Oltre ad una proroga di tale misura, il nuovo premier e tutta la sua squadra stanno però ora valutando l’ipotesi di estenderla anche agli uomini. Anche loro potrebbero quindi andare in pensione a 58 anni, se in possesso di tutti gli altri requisiti richiesti per le donne, ma con una differenza.
Andare in pensione a 58 anni: cosa prevede il piano per l’uomo
Il meccanismo cosiddetto Opzione Uomo, previsto nel caso dei lavoratori maschi, includerebbe una riduzione dell’assegno, che Repubblica indica tra il 13% ed il 31%. Fratelli d’Italia, con la sua leader e col centrodestra starebbero comunque valutando anche un’altra possibilità: la Lega aveva infatti proposto una Quota 41 che prevede l’accesso alla pensione con un minimo di 41 anni di contributi anziché 42 anni e 10 mesi per gli uomini e 41 anni e 10 mesi per le donne.
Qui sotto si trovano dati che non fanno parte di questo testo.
-- ==== Sys2Proof/Laws/State.lean ====
section
/-!
SUPPORT. What each update of the state does to each field: one lemma per field per update, so that
no later proof unfolds a record update. Each holds by unfolding and is written `(rfl)`, so that simp
rewrites with it as with any equation and leaves the kernel no 32-round term to unfold.
-/

namespace Sys2Proof.Machine

@[simp] theorem setErrcode_k (c : BitVec 8) (s : State) : (setErrcode c s).k = s.k := (rfl)
@[simp] theorem setErrcode_keyvalid (c : BitVec 8) (s : State) : (setErrcode c s).keyvalid = s.keyvalid := (rfl)
@[simp] theorem setErrcode_errcode (c : BitVec 8) (s : State) : (setErrcode c s).errcode = c := (rfl)
@[simp] theorem setErrcode_padfull (c : BitVec 8) (s : State) : (setErrcode c s).padfull = s.padfull := (rfl)
@[simp] theorem setErrcode_len (c : BitVec 8) (s : State) : (setErrcode c s).len = s.len := (rfl)
@[simp] theorem setErrcode_padcnt (c : BitVec 8) (s : State) : (setErrcode c s).padcnt = s.padcnt := (rfl)
@[simp] theorem setErrcode_slen (c : BitVec 8) (s : State) : (setErrcode c s).slen = s.slen := (rfl)
@[simp] theorem setErrcode_sec (c : BitVec 8) (s : State) : (setErrcode c s).sec = s.sec := (rfl)
@[simp] theorem setErrcode_buf (c : BitVec 8) (s : State) : (setErrcode c s).buf = s.buf := (rfl)
@[simp] theorem setErrcode_work (c : BitVec 8) (s : State) : (setErrcode c s).work = s.work := (rfl)
@[simp] theorem setErrcode_draws (c : BitVec 8) (s : State) : (setErrcode c s).draws = s.draws := (rfl)
@[simp] theorem setErrcode_script (c : BitVec 8) (s : State) : (setErrcode c s).script = s.script := (rfl)
@[simp] theorem setErrcode_returned (c : BitVec 8) (s : State) : (setErrcode c s).returned = s.returned := (rfl)

@[simp] theorem setBuf_k (m : Memory) (s : State) : (setBuf m s).k = s.k := (rfl)
@[simp] theorem setBuf_keyvalid (m : Memory) (s : State) : (setBuf m s).keyvalid = s.keyvalid := (rfl)
@[simp] theorem setBuf_errcode (m : Memory) (s : State) : (setBuf m s).errcode = s.errcode := (rfl)
@[simp] theorem setBuf_padfull (m : Memory) (s : State) : (setBuf m s).padfull = s.padfull := (rfl)
@[simp] theorem setBuf_len (m : Memory) (s : State) : (setBuf m s).len = s.len := (rfl)
@[simp] theorem setBuf_padcnt (m : Memory) (s : State) : (setBuf m s).padcnt = s.padcnt := (rfl)
@[simp] theorem setBuf_slen (m : Memory) (s : State) : (setBuf m s).slen = s.slen := (rfl)
@[simp] theorem setBuf_sec (m : Memory) (s : State) : (setBuf m s).sec = s.sec := (rfl)
@[simp] theorem setBuf_buf (m : Memory) (s : State) : (setBuf m s).buf = m := (rfl)
@[simp] theorem setBuf_work (m : Memory) (s : State) : (setBuf m s).work = s.work := (rfl)
@[simp] theorem setBuf_draws (m : Memory) (s : State) : (setBuf m s).draws = s.draws := (rfl)
@[simp] theorem setBuf_script (m : Memory) (s : State) : (setBuf m s).script = s.script := (rfl)
@[simp] theorem setBuf_returned (m : Memory) (s : State) : (setBuf m s).returned = s.returned := (rfl)

@[simp] theorem setWork_k (w : Work) (s : State) : (setWork w s).k = s.k := (rfl)
@[simp] theorem setWork_keyvalid (w : Work) (s : State) : (setWork w s).keyvalid = s.keyvalid := (rfl)
@[simp] theorem setWork_errcode (w : Work) (s : State) : (setWork w s).errcode = s.errcode := (rfl)
@[simp] theorem setWork_padfull (w : Work) (s : State) : (setWork w s).padfull = s.padfull := (rfl)
@[simp] theorem setWork_len (w : Work) (s : State) : (setWork w s).len = s.len := (rfl)
@[simp] theorem setWork_padcnt (w : Work) (s : State) : (setWork w s).padcnt = s.padcnt := (rfl)
@[simp] theorem setWork_slen (w : Work) (s : State) : (setWork w s).slen = s.slen := (rfl)
@[simp] theorem setWork_sec (w : Work) (s : State) : (setWork w s).sec = s.sec := (rfl)
@[simp] theorem setWork_buf (w : Work) (s : State) : (setWork w s).buf = s.buf := (rfl)
@[simp] theorem setWork_work (w : Work) (s : State) : (setWork w s).work = w := (rfl)
@[simp] theorem setWork_draws (w : Work) (s : State) : (setWork w s).draws = s.draws := (rfl)
@[simp] theorem setWork_script (w : Work) (s : State) : (setWork w s).script = s.script := (rfl)
@[simp] theorem setWork_returned (w : Work) (s : State) : (setWork w s).returned = s.returned := (rfl)

@[simp] theorem setLen_k (v : Word) (s : State) : (setLen v s).k = s.k := (rfl)
@[simp] theorem setLen_keyvalid (v : Word) (s : State) : (setLen v s).keyvalid = s.keyvalid := (rfl)
@[simp] theorem setLen_errcode (v : Word) (s : State) : (setLen v s).errcode = s.errcode := (rfl)
@[simp] theorem setLen_padfull (v : Word) (s : State) : (setLen v s).padfull = s.padfull := (rfl)
@[simp] theorem setLen_len (v : Word) (s : State) : (setLen v s).len = v := (rfl)
@[simp] theorem setLen_padcnt (v : Word) (s : State) : (setLen v s).padcnt = s.padcnt := (rfl)
@[simp] theorem setLen_slen (v : Word) (s : State) : (setLen v s).slen = s.slen := (rfl)
@[simp] theorem setLen_sec (v : Word) (s : State) : (setLen v s).sec = s.sec := (rfl)
@[simp] theorem setLen_buf (v : Word) (s : State) : (setLen v s).buf = s.buf := (rfl)
@[simp] theorem setLen_work (v : Word) (s : State) : (setLen v s).work = s.work := (rfl)
@[simp] theorem setLen_draws (v : Word) (s : State) : (setLen v s).draws = s.draws := (rfl)
@[simp] theorem setLen_script (v : Word) (s : State) : (setLen v s).script = s.script := (rfl)
@[simp] theorem setLen_returned (v : Word) (s : State) : (setLen v s).returned = s.returned := (rfl)

@[simp] theorem setPadcnt_k (v : Word) (s : State) : (setPadcnt v s).k = s.k := (rfl)
@[simp] theorem setPadcnt_keyvalid (v : Word) (s : State) : (setPadcnt v s).keyvalid = s.keyvalid := (rfl)
@[simp] theorem setPadcnt_errcode (v : Word) (s : State) : (setPadcnt v s).errcode = s.errcode := (rfl)
@[simp] theorem setPadcnt_padfull (v : Word) (s : State) : (setPadcnt v s).padfull = s.padfull := (rfl)
@[simp] theorem setPadcnt_len (v : Word) (s : State) : (setPadcnt v s).len = s.len := (rfl)
@[simp] theorem setPadcnt_padcnt (v : Word) (s : State) : (setPadcnt v s).padcnt = v := (rfl)
@[simp] theorem setPadcnt_slen (v : Word) (s : State) : (setPadcnt v s).slen = s.slen := (rfl)
@[simp] theorem setPadcnt_sec (v : Word) (s : State) : (setPadcnt v s).sec = s.sec := (rfl)
@[simp] theorem setPadcnt_buf (v : Word) (s : State) : (setPadcnt v s).buf = s.buf := (rfl)
@[simp] theorem setPadcnt_work (v : Word) (s : State) : (setPadcnt v s).work = s.work := (rfl)
@[simp] theorem setPadcnt_draws (v : Word) (s : State) : (setPadcnt v s).draws = s.draws := (rfl)
@[simp] theorem setPadcnt_script (v : Word) (s : State) : (setPadcnt v s).script = s.script := (rfl)
@[simp] theorem setPadcnt_returned (v : Word) (s : State) : (setPadcnt v s).returned = s.returned := (rfl)

@[simp] theorem reply_k (r : HostReply) (s : State) : (reply r s).k = s.k := (rfl)
@[simp] theorem reply_keyvalid (r : HostReply) (s : State) : (reply r s).keyvalid = s.keyvalid := (rfl)
@[simp] theorem reply_errcode (r : HostReply) (s : State) : (reply r s).errcode = s.errcode := (rfl)
@[simp] theorem reply_padfull (r : HostReply) (s : State) : (reply r s).padfull = s.padfull := (rfl)
@[simp] theorem reply_len (r : HostReply) (s : State) : (reply r s).len = s.len := (rfl)
@[simp] theorem reply_padcnt (r : HostReply) (s : State) : (reply r s).padcnt = s.padcnt := (rfl)
@[simp] theorem reply_slen (r : HostReply) (s : State) : (reply r s).slen = s.slen := (rfl)
@[simp] theorem reply_sec (r : HostReply) (s : State) : (reply r s).sec = s.sec := (rfl)
@[simp] theorem reply_buf (r : HostReply) (s : State) : (reply r s).buf = s.buf := (rfl)
@[simp] theorem reply_work (r : HostReply) (s : State) : (reply r s).work = s.work := (rfl)
@[simp] theorem reply_draws (r : HostReply) (s : State) : (reply r s).draws = s.draws := (rfl)
@[simp] theorem reply_script (r : HostReply) (s : State) : (reply r s).script = s.script := (rfl)
@[simp] theorem reply_returned (r : HostReply) (s : State) : (reply r s).returned = s.returned ++ [r] := (rfl)

@[simp] theorem forgetWork_k (s : State) : (forgetWork s).k = s.k := (rfl)
@[simp] theorem forgetWork_keyvalid (s : State) : (forgetWork s).keyvalid = s.keyvalid := (rfl)
@[simp] theorem forgetWork_errcode (s : State) : (forgetWork s).errcode = s.errcode := (rfl)
@[simp] theorem forgetWork_padfull (s : State) : (forgetWork s).padfull = s.padfull := (rfl)
@[simp] theorem forgetWork_len (s : State) : (forgetWork s).len = s.len := (rfl)
@[simp] theorem forgetWork_padcnt (s : State) : (forgetWork s).padcnt = s.padcnt := (rfl)
@[simp] theorem forgetWork_slen (s : State) : (forgetWork s).slen = s.slen := (rfl)
@[simp] theorem forgetWork_sec (s : State) : (forgetWork s).sec = s.sec := (rfl)
@[simp] theorem forgetWork_buf (s : State) : (forgetWork s).buf = s.buf := (rfl)
@[simp] theorem forgetWork_work (s : State) : (forgetWork s).work = freeWork s.draws := (rfl)
@[simp] theorem forgetWork_draws (s : State) : (forgetWork s).draws = s.draws + 1 := (rfl)
@[simp] theorem forgetWork_script (s : State) : (forgetWork s).script = s.script := (rfl)
@[simp] theorem forgetWork_returned (s : State) : (forgetWork s).returned = s.returned := (rfl)

end Sys2Proof.Machine
end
Si tratta indubbiamente di ipotesi che intendono favorire il ricambio generazionale, ma che al momento sono da vagliare attentamente per i costi che andrebbero ad incidere sul Bilancio dello Stato. Secondo i calcoli, infatti, la cifra di 297,3 miliardi spesa quest’anno per le pensioni, l’anno prossimo raggiungerà ben 320,8 miliardi. Si parla poi di 338,3 miliardi nel 2024 e addirittura 349,8 nel 2025. In pratica, il 17,6% del Pil. Tutti dati da tenere in considerazione quando si parla di aumento della flessibilità in uscita e che rendono tali opzioni alquanto difficili da realizzare sul piano pratico.